Records drawn from a dataset
.....

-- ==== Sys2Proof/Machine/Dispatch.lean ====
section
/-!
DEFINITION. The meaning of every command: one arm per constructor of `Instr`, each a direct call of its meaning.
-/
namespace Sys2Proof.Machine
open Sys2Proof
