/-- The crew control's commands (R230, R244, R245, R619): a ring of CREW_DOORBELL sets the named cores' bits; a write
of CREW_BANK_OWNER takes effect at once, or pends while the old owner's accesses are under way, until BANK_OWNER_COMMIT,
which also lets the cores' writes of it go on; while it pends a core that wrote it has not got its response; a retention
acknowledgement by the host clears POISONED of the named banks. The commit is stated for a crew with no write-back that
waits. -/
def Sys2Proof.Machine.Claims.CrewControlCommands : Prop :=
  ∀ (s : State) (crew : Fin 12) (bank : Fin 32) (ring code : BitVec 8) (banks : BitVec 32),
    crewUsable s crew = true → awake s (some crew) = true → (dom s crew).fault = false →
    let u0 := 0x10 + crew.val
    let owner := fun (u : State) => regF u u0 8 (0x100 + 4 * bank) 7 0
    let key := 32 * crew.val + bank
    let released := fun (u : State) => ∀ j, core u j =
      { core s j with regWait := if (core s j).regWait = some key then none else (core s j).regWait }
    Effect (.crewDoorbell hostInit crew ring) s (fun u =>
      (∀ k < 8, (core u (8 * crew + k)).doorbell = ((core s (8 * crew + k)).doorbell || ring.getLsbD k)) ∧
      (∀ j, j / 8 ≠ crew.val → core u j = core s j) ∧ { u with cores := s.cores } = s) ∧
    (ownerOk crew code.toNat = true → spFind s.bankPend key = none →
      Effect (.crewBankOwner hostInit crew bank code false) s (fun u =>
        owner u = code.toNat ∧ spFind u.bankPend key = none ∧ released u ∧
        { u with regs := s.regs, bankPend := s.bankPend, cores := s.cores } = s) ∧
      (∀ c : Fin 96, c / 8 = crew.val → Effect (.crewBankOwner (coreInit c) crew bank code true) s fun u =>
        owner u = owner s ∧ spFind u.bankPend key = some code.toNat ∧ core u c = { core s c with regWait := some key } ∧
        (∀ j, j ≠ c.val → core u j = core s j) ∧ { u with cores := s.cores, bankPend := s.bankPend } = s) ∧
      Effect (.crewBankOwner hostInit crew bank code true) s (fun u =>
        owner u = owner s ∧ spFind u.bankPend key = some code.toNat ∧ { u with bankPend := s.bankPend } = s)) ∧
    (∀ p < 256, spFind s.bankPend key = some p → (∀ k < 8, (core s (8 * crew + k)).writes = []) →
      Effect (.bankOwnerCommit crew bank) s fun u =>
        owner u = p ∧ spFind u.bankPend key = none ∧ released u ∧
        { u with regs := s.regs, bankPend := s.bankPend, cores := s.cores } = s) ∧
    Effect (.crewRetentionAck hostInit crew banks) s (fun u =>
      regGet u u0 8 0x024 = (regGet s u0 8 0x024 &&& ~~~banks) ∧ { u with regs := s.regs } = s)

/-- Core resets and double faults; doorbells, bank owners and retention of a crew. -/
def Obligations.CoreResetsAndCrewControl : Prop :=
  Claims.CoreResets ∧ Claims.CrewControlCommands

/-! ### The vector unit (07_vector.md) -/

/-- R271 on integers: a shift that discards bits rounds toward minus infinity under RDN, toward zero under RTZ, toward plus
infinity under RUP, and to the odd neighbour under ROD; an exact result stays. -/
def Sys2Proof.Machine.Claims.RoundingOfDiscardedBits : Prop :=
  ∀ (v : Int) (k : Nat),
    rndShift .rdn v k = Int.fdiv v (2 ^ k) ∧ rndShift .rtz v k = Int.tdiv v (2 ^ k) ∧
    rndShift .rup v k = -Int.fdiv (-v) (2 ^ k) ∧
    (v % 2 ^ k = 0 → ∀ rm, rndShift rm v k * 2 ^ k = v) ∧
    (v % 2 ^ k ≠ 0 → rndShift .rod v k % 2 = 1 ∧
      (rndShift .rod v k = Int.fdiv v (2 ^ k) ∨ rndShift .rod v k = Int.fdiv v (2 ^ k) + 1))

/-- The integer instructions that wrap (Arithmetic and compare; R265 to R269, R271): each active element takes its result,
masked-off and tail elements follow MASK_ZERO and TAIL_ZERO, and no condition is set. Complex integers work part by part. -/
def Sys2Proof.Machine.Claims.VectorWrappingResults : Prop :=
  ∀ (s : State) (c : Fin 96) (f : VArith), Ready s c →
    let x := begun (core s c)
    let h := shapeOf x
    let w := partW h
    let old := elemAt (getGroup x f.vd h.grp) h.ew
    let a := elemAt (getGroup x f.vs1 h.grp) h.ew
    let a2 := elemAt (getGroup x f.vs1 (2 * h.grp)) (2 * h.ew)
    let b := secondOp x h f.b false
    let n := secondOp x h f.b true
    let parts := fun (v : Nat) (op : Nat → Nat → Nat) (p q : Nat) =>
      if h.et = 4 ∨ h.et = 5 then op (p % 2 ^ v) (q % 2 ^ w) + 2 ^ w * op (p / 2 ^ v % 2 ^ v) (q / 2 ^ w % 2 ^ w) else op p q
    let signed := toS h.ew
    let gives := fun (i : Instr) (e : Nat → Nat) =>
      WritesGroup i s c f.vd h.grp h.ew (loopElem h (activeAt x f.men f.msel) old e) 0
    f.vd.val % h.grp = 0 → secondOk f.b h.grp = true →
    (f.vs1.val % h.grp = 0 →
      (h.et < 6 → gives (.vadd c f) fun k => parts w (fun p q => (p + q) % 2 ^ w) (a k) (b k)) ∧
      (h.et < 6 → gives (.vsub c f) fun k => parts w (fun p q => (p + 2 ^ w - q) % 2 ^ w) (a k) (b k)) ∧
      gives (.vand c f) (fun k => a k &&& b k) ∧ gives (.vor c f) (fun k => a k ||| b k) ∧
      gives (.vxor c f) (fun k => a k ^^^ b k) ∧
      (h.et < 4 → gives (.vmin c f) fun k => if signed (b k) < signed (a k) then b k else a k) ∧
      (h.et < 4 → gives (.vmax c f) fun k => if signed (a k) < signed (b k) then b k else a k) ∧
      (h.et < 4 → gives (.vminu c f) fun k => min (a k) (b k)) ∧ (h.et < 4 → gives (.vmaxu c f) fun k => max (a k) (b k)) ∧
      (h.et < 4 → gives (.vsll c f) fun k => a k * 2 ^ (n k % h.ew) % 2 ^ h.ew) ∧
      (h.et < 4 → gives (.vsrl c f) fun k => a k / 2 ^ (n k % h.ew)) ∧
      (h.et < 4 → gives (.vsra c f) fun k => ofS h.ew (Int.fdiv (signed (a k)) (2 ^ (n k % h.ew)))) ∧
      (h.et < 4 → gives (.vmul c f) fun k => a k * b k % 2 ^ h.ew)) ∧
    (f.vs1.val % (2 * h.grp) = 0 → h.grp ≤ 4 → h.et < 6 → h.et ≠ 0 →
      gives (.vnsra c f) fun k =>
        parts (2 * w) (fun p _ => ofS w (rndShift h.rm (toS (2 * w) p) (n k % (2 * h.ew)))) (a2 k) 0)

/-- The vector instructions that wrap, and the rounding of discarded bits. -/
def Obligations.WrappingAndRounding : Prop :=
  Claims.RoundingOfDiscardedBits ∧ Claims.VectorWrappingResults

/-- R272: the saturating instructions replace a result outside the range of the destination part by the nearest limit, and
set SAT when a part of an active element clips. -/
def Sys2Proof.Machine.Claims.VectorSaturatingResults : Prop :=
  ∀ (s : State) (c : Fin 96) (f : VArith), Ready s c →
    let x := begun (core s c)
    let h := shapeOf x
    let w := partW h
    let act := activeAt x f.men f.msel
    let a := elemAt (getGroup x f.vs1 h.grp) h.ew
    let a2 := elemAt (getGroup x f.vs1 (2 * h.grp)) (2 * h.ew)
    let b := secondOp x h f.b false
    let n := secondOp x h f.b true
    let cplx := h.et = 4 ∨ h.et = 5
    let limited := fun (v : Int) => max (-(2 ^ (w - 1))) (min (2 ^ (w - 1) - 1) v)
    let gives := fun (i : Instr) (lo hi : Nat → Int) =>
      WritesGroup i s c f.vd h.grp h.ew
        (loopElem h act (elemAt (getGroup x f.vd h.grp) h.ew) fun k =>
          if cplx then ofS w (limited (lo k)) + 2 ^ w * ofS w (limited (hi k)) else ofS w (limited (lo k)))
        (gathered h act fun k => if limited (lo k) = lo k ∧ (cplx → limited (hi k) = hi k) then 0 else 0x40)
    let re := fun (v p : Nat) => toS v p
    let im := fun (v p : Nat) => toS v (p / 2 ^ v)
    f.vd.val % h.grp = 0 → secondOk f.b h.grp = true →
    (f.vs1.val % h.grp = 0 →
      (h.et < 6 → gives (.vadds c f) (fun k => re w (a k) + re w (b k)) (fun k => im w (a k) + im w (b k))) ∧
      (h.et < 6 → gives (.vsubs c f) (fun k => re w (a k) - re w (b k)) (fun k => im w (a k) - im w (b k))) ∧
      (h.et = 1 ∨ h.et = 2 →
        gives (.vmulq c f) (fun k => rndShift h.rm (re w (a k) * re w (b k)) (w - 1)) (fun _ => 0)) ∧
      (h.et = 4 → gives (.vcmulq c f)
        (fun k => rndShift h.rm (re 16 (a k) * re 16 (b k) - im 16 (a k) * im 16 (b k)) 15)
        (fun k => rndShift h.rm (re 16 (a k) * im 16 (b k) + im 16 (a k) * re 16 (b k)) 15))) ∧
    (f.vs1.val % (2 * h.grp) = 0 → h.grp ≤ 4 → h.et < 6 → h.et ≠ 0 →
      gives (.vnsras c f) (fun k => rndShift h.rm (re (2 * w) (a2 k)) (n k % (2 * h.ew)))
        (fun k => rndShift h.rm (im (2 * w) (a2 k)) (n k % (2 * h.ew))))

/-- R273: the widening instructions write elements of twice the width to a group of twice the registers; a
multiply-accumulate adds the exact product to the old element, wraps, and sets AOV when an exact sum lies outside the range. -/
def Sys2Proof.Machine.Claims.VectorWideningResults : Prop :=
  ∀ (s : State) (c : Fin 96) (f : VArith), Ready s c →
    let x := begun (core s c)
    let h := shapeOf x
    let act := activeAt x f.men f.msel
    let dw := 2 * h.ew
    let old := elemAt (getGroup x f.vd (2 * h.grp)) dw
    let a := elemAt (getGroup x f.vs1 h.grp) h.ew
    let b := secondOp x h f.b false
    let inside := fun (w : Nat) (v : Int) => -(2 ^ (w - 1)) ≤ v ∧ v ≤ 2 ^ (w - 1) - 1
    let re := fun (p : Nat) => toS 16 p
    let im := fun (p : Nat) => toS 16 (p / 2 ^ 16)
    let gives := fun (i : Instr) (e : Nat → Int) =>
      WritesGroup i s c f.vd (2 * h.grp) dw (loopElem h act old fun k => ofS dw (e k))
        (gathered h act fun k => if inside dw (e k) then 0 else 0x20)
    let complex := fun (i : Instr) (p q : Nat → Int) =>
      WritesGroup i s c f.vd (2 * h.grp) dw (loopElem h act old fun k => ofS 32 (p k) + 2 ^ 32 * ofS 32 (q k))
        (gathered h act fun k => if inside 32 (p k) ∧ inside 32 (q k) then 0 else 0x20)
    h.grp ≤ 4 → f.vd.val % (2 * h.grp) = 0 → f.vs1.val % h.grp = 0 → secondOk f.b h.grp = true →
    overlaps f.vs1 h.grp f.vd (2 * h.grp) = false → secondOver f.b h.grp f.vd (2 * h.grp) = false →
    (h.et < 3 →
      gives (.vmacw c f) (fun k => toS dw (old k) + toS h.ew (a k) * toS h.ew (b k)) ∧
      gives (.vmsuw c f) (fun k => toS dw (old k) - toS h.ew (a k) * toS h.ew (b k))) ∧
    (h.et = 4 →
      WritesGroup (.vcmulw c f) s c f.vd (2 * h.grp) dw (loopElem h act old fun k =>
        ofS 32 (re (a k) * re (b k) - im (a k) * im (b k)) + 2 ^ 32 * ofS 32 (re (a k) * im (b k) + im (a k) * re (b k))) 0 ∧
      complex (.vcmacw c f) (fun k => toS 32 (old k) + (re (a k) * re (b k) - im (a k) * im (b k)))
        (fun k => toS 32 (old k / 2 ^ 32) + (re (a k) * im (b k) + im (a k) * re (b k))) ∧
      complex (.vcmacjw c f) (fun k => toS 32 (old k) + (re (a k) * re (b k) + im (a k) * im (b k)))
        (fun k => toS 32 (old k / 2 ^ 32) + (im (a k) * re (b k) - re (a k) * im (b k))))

.....

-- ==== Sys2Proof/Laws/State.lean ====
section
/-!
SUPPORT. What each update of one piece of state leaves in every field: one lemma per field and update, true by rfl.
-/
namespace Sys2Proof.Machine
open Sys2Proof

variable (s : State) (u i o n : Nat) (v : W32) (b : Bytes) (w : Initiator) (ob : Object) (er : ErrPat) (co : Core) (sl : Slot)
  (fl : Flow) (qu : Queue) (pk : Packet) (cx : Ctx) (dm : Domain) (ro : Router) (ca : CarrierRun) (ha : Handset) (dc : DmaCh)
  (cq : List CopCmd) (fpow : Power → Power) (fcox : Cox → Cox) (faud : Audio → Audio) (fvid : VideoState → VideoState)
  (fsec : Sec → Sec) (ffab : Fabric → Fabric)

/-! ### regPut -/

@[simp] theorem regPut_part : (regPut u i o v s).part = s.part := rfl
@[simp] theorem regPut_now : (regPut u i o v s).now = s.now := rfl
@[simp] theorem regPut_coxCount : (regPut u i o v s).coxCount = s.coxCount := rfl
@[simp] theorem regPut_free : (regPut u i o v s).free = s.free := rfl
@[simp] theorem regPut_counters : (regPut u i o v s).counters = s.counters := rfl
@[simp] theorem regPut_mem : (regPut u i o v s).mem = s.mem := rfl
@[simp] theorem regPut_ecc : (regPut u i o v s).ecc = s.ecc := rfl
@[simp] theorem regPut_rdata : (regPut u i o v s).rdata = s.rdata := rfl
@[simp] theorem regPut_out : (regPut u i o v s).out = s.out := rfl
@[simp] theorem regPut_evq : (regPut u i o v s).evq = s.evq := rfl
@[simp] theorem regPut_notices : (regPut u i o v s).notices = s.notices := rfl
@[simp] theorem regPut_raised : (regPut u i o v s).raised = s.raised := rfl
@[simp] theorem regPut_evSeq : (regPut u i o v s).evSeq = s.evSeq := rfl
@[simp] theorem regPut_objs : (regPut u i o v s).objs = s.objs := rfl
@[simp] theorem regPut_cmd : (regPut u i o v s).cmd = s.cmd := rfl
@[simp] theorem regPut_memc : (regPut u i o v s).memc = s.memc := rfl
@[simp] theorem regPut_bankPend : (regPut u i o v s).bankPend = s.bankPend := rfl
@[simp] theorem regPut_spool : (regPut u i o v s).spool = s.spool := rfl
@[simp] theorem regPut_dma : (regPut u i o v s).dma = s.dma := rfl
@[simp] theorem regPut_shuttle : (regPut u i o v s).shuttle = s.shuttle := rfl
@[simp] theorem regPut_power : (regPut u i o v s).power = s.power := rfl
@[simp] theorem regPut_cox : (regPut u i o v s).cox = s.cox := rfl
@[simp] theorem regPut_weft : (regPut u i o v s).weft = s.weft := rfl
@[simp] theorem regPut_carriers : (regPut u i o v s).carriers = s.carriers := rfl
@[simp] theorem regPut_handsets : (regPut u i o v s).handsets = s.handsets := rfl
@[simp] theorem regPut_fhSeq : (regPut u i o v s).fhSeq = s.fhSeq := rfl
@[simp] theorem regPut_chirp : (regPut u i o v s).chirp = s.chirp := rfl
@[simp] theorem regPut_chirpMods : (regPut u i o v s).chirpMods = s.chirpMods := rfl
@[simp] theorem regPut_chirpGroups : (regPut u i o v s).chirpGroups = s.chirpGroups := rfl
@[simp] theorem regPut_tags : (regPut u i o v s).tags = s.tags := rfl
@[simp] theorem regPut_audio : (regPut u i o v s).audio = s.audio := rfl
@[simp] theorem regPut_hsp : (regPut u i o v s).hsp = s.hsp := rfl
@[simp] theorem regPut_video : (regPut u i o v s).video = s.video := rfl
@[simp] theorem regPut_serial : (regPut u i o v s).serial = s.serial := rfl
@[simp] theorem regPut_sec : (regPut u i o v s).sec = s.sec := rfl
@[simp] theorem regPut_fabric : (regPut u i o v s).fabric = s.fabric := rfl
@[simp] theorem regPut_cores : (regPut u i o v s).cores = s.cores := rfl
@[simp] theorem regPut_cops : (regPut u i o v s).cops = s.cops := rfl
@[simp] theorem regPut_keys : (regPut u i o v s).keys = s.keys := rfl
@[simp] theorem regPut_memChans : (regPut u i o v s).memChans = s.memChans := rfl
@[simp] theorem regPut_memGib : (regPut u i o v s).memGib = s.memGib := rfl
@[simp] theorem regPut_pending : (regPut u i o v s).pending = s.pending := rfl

.....

▸ **Your objective**: For each line above that includes "then", make a copy.

▸ **Written answer**:
      { core s j with regWait := if (core s j).regWait = some key then none else (core s j).regWait }
      if h.et = 4 ∨ h.et = 5 then op (p % 2 ^ v) (q % 2 ^ w) + 2 ^ w * op (p / 2 ^ v % 2 ^ v) (q / 2 ^ w % 2 ^ w) else op p q
      (h.et < 4 → gives (.vmin c f) fun k => if signed (b k) < signed (a k) then b k else a k) ∧
      (h.et < 4 → gives (.vmax c f) fun k => if signed (a k) < signed (b k) then b k else a k) ∧
          if cplx then ofS w (limited (lo k)) + 2 ^ w * ofS w (limited (hi k)) else ofS w (limited (lo k)))
        (gathered h act fun k => if limited (lo k) = lo k ∧ (cplx → limited (hi k) = hi k) then 0 else 0x40)
        (gathered h act fun k => if inside dw (e k) then 0 else 0x20)
        (gathered h act fun k => if inside 32 (p k) ∧ inside 32 (q k) then 0 else 0x20)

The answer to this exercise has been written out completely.